**** Data for processing ****

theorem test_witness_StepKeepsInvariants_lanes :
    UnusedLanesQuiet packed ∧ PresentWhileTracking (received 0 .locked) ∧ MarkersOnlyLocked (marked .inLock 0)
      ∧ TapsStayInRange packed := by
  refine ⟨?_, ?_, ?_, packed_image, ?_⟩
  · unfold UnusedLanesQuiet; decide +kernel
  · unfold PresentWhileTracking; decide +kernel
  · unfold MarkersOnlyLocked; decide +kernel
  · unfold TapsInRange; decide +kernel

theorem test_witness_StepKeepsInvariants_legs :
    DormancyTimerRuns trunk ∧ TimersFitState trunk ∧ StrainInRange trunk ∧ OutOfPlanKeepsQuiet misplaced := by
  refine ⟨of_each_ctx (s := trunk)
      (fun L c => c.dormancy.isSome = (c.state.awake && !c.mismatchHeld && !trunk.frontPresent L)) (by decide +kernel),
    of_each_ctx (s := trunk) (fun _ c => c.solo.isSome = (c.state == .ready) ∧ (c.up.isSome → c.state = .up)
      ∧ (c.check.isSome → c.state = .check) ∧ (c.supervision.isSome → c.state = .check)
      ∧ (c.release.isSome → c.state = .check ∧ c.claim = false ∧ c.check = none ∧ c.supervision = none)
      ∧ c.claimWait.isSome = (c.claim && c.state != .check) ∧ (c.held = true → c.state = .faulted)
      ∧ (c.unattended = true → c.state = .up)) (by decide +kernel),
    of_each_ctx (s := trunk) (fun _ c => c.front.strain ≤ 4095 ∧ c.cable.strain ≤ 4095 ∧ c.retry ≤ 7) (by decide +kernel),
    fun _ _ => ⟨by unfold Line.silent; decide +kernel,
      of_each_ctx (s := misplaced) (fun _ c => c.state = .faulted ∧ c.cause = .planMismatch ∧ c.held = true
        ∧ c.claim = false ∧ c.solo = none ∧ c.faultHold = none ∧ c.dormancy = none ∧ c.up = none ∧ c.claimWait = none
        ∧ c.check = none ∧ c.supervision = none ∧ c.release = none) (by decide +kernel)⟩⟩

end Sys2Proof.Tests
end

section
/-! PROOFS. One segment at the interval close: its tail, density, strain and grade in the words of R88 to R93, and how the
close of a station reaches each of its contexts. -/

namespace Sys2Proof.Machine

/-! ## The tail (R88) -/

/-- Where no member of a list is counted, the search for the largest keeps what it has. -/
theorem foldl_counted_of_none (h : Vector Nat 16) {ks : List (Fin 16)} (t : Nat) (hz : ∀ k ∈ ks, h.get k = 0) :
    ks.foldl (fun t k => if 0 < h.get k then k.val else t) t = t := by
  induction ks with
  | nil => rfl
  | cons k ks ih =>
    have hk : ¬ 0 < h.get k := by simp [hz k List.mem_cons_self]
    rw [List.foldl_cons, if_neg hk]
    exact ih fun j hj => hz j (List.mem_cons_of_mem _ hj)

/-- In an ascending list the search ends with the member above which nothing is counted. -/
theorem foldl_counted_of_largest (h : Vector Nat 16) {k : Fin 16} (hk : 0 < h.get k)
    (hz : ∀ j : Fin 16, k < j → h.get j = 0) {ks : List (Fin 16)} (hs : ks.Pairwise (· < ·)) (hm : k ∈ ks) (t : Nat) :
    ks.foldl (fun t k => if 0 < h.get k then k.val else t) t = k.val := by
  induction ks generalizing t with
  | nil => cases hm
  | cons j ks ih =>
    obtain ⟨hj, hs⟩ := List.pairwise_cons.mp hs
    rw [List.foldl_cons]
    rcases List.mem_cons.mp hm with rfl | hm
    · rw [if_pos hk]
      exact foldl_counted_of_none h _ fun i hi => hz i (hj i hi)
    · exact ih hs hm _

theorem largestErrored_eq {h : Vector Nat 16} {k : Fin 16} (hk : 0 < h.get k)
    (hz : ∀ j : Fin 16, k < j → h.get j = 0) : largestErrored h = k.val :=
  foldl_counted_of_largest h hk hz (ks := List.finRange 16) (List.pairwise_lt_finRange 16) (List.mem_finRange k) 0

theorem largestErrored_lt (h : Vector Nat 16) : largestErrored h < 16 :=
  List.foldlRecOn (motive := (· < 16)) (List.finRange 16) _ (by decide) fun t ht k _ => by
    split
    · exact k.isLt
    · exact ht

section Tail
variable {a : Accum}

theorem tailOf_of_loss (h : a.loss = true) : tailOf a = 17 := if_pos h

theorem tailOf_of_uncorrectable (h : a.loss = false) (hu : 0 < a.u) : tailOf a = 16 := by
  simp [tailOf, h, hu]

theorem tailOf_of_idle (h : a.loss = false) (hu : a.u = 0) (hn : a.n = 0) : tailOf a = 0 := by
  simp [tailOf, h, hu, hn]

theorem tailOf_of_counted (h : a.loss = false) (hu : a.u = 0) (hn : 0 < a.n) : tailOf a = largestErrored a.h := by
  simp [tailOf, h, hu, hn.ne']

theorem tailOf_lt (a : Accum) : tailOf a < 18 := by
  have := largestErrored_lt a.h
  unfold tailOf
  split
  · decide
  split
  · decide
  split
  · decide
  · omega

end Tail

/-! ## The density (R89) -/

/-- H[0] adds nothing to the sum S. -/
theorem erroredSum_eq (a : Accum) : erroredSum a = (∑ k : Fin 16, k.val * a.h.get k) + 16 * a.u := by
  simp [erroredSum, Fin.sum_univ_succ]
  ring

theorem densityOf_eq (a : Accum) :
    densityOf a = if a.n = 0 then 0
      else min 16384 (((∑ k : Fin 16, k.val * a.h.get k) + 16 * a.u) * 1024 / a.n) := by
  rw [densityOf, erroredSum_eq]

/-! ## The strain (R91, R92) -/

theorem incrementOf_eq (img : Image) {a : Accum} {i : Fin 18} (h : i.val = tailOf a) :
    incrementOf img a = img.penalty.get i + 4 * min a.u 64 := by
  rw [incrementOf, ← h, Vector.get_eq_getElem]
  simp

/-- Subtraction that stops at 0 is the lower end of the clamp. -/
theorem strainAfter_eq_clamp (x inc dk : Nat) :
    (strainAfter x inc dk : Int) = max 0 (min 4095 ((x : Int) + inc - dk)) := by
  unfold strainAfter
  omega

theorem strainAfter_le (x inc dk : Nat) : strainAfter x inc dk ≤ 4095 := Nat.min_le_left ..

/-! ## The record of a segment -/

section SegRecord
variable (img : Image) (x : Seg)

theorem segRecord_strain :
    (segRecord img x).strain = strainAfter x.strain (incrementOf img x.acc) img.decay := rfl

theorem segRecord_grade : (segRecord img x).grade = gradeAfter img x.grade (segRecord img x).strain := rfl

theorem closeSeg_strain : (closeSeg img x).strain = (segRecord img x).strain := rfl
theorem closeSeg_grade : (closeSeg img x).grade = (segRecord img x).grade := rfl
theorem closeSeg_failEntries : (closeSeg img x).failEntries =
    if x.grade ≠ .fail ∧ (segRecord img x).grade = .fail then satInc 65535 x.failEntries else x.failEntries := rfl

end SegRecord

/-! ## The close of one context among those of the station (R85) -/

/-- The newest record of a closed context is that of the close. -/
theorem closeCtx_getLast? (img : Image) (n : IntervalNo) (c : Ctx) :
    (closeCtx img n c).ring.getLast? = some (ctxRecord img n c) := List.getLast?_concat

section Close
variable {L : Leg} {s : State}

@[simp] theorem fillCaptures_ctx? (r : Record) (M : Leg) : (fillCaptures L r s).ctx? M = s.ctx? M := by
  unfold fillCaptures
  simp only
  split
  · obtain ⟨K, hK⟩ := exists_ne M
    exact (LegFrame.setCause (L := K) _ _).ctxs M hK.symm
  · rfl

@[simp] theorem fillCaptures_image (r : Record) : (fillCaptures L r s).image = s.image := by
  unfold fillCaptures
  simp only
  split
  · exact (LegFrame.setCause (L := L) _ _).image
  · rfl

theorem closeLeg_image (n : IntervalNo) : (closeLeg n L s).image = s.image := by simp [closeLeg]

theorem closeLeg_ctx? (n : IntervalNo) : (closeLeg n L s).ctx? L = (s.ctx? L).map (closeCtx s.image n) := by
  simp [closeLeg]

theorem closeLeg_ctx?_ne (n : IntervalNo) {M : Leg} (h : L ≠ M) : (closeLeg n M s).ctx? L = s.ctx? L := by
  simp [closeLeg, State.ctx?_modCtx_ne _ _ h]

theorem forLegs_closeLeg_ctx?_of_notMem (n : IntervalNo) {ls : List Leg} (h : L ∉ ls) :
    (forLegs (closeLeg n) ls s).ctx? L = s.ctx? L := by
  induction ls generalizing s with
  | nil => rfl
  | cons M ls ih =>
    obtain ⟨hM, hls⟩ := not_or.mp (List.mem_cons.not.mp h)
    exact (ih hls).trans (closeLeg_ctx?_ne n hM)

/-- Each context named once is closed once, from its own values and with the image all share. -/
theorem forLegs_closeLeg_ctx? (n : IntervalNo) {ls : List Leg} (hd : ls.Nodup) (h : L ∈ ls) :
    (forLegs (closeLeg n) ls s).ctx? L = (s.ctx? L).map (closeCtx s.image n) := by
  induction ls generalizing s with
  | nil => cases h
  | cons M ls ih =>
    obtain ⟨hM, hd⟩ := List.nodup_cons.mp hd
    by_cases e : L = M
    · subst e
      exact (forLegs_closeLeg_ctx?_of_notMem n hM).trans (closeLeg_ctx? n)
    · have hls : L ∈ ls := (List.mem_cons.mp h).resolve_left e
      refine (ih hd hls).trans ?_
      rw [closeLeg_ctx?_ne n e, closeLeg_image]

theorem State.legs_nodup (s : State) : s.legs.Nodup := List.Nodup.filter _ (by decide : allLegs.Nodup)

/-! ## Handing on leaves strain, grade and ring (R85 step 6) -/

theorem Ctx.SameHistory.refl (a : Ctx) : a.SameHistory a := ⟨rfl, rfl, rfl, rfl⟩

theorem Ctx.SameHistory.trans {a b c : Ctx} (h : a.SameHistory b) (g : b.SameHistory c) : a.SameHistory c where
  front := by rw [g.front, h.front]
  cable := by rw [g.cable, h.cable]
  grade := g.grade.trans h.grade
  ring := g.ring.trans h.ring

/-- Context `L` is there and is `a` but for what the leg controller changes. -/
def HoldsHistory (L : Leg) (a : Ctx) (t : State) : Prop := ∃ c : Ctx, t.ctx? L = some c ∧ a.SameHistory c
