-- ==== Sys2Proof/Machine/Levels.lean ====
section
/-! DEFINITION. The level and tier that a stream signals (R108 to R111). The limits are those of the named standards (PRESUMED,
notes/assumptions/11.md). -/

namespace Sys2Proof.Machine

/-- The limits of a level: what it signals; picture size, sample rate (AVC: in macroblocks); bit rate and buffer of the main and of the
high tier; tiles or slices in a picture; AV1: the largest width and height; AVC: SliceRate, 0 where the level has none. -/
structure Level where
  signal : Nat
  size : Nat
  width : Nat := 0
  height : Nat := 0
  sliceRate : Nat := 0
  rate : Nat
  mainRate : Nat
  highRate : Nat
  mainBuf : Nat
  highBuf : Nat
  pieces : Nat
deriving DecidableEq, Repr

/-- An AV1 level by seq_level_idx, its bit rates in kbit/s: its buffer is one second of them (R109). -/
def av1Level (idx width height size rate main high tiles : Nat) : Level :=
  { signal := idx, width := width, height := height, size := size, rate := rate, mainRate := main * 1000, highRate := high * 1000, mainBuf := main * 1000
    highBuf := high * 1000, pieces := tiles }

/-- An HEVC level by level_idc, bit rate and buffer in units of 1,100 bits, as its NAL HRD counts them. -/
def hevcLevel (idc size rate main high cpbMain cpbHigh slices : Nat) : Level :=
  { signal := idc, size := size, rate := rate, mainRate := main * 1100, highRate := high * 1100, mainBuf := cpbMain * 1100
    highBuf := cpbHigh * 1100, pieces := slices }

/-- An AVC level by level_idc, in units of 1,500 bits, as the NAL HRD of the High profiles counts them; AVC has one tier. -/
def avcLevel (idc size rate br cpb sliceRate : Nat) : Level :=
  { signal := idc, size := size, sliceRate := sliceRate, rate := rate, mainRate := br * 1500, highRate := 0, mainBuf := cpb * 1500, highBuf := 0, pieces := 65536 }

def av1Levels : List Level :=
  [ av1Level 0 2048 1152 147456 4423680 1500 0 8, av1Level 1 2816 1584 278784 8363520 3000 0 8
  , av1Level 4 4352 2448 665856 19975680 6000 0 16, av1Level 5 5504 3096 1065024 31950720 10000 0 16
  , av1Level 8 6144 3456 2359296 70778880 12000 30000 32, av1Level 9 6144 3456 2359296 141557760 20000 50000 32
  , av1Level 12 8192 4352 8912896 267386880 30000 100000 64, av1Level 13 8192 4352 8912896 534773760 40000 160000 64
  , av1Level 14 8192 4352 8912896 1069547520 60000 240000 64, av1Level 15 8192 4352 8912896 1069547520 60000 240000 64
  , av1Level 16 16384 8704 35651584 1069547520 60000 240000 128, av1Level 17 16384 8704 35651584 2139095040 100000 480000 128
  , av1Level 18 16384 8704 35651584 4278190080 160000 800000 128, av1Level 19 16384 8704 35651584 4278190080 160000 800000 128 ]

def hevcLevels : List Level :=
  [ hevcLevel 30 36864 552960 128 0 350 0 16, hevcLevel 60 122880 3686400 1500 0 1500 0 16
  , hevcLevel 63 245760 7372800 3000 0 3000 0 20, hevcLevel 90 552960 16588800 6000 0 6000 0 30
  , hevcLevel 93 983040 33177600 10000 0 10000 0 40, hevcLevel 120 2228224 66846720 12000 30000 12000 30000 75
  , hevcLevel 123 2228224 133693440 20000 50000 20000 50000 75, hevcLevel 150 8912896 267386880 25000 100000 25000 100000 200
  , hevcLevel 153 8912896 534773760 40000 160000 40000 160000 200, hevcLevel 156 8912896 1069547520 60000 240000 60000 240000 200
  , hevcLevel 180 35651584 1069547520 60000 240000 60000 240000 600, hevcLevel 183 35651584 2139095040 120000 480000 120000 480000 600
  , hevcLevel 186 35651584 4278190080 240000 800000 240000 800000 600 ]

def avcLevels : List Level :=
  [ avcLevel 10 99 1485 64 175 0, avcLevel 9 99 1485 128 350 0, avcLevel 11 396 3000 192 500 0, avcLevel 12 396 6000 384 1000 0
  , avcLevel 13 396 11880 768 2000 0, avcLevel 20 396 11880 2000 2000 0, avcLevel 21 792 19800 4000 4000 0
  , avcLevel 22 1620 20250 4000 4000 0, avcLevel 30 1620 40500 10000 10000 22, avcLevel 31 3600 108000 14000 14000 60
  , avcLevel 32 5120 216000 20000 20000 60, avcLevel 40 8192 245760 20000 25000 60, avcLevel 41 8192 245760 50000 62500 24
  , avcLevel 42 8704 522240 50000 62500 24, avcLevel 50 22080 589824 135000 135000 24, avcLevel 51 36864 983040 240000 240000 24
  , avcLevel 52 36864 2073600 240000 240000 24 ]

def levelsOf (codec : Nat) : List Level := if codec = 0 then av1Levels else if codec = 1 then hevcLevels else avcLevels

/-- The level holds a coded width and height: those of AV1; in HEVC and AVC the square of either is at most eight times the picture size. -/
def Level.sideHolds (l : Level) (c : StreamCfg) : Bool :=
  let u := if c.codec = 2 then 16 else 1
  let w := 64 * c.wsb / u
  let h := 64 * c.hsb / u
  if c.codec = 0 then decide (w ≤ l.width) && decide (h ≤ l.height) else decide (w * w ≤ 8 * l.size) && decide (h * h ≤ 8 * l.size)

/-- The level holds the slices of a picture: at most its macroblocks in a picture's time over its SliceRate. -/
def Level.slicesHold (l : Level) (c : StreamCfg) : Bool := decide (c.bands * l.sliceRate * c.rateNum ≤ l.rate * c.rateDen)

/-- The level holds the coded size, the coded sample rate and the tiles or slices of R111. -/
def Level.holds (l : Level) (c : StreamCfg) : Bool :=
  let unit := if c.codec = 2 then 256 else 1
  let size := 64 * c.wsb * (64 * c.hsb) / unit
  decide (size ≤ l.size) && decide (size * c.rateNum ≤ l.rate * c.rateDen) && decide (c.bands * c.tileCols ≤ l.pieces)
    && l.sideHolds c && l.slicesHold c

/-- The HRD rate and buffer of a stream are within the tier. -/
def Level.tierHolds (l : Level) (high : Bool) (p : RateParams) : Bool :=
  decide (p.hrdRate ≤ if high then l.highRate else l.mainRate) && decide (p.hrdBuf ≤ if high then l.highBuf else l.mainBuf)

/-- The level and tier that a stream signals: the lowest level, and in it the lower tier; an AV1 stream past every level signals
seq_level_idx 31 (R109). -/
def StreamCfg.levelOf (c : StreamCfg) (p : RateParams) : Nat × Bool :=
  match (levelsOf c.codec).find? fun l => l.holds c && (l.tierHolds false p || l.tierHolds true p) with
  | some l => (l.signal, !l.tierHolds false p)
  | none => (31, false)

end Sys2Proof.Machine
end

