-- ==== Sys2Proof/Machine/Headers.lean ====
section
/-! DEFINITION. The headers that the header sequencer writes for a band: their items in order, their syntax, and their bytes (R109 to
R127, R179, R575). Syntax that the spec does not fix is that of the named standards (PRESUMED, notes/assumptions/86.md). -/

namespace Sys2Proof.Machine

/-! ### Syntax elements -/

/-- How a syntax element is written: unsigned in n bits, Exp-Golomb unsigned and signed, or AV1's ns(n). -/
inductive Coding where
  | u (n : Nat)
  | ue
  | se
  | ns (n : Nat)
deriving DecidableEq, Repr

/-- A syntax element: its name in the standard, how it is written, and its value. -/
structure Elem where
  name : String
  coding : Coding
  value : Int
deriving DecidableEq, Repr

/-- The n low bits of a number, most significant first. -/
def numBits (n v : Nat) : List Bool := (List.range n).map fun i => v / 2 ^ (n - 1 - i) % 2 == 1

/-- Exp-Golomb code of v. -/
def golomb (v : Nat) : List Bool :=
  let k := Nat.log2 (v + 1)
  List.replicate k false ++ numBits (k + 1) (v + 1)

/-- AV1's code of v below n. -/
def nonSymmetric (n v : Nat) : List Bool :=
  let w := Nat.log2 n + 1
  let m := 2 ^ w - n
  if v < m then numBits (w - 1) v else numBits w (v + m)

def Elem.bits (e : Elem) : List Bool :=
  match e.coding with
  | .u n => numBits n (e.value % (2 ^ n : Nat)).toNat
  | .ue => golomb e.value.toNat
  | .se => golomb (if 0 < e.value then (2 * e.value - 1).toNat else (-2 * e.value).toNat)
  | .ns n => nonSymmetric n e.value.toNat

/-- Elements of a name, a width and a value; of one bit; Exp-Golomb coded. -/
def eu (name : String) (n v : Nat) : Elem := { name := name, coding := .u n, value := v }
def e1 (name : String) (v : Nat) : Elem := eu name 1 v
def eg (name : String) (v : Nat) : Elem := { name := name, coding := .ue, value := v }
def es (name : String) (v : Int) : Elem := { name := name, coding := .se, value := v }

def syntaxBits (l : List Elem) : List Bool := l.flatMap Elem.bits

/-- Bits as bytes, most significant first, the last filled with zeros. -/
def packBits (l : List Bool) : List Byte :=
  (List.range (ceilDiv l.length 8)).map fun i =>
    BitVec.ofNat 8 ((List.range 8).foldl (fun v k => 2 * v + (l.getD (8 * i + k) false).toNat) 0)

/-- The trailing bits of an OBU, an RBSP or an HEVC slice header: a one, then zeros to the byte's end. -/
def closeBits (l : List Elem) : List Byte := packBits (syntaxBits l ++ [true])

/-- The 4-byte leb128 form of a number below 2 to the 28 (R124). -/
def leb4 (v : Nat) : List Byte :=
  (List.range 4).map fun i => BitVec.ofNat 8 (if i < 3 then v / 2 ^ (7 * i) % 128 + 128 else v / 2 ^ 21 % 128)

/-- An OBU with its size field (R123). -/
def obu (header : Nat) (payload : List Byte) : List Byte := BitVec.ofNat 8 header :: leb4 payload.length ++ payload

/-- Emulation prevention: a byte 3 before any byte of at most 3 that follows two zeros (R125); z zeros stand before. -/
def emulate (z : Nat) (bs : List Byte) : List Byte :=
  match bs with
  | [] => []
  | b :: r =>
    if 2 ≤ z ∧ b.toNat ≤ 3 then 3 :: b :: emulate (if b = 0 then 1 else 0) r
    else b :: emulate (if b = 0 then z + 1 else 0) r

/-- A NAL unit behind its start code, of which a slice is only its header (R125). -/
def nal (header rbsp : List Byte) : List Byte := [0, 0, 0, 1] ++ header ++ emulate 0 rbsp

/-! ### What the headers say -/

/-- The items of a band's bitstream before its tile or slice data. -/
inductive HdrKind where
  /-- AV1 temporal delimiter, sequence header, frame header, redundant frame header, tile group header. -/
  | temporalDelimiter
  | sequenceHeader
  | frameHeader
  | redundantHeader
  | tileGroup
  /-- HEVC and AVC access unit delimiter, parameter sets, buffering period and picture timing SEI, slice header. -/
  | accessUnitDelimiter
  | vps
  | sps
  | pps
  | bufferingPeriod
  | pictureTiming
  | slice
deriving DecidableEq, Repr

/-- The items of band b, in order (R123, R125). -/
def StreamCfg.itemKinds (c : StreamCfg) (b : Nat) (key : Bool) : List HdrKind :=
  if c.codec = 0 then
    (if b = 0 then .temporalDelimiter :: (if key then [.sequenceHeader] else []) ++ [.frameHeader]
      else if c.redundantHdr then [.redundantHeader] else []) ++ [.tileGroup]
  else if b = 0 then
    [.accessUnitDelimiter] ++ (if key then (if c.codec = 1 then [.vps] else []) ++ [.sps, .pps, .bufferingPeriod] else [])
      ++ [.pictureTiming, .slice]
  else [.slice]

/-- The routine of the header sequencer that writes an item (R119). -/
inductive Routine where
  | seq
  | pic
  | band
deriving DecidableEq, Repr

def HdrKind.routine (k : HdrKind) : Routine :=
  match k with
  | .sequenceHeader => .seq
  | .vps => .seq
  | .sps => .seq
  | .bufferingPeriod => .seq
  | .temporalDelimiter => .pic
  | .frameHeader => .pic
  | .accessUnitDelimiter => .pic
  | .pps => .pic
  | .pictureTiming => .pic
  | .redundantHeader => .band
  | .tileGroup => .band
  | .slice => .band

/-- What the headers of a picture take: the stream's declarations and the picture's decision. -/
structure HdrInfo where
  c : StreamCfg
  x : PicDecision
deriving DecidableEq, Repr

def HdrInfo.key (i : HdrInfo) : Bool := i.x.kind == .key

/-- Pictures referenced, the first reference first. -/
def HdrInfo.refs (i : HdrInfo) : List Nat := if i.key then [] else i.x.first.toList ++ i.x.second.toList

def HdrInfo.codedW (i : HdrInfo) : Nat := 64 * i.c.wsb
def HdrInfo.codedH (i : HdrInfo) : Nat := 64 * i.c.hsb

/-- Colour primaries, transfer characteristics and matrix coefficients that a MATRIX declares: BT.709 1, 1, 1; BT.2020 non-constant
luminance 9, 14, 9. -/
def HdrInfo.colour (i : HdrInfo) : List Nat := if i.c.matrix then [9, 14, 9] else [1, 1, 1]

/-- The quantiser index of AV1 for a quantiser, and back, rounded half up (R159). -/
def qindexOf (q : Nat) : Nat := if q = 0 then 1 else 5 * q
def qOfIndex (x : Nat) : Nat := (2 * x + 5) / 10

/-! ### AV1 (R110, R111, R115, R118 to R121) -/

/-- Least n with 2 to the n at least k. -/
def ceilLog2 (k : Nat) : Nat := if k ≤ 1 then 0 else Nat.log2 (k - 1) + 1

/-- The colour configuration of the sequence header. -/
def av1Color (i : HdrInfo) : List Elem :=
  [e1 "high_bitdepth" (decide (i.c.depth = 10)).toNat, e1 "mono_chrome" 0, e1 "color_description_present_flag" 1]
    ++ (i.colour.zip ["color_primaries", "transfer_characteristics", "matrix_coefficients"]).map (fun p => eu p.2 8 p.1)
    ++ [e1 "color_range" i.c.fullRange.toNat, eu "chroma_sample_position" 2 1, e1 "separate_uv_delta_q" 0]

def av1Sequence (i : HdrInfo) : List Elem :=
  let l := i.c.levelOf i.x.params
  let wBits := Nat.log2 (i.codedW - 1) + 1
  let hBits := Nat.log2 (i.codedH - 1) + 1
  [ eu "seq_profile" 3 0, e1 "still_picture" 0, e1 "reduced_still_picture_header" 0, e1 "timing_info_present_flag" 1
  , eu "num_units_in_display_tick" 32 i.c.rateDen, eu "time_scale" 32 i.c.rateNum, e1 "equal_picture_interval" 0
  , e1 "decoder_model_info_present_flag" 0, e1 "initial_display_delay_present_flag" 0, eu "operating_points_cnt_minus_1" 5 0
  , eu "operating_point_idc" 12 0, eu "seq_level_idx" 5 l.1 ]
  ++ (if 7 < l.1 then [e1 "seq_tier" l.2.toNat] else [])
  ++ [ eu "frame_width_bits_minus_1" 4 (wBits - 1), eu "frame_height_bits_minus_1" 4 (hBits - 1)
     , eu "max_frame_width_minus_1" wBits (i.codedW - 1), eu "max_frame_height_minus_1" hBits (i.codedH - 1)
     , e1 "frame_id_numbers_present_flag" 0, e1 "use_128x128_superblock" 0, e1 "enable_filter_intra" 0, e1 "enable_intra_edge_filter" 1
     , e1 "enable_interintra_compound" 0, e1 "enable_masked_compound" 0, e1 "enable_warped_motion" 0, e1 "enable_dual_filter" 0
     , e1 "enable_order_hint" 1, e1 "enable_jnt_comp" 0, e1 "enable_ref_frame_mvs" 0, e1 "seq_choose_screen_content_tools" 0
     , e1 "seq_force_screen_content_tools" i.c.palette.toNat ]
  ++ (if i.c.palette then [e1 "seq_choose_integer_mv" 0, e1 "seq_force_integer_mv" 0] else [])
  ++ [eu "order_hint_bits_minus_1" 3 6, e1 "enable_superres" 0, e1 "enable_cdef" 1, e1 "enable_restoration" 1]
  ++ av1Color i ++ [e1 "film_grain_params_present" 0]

****

__Work to be completed__
The lines above, from the first through the one containing "(fun L c =>", must be restated word for word, with nothing added.

__Your solution__
theorem test_witness_StepKeepsInvariants_lanes :
    UnusedLanesQuiet packed ∧ PresentWhileTracking (received 0 .locked) ∧ MarkersOnlyLocked (marked .inLock 0)
      ∧ TapsStayInRange packed := by
  refine ⟨?_, ?_, ?_, packed_image, ?_⟩
  · unfold UnusedLanesQuiet; decide +kernel
  · unfold PresentWhileTracking; decide +kernel
  · unfold MarkersOnlyLocked; decide +kernel
  · unfold TapsInRange; decide +kernel

theorem test_witness_StepKeepsInvariants_legs :
    DormancyTimerRuns trunk ∧ TimersFitState trunk ∧ StrainInRange trunk ∧ OutOfPlanKeepsQuiet misplaced := by
  refine ⟨of_each_ctx (s := trunk)
      (fun L c => c.dormancy.isSome = (c.state.awake && !c.mismatchHeld && !trunk.frontPresent L)) (by decide +kernel),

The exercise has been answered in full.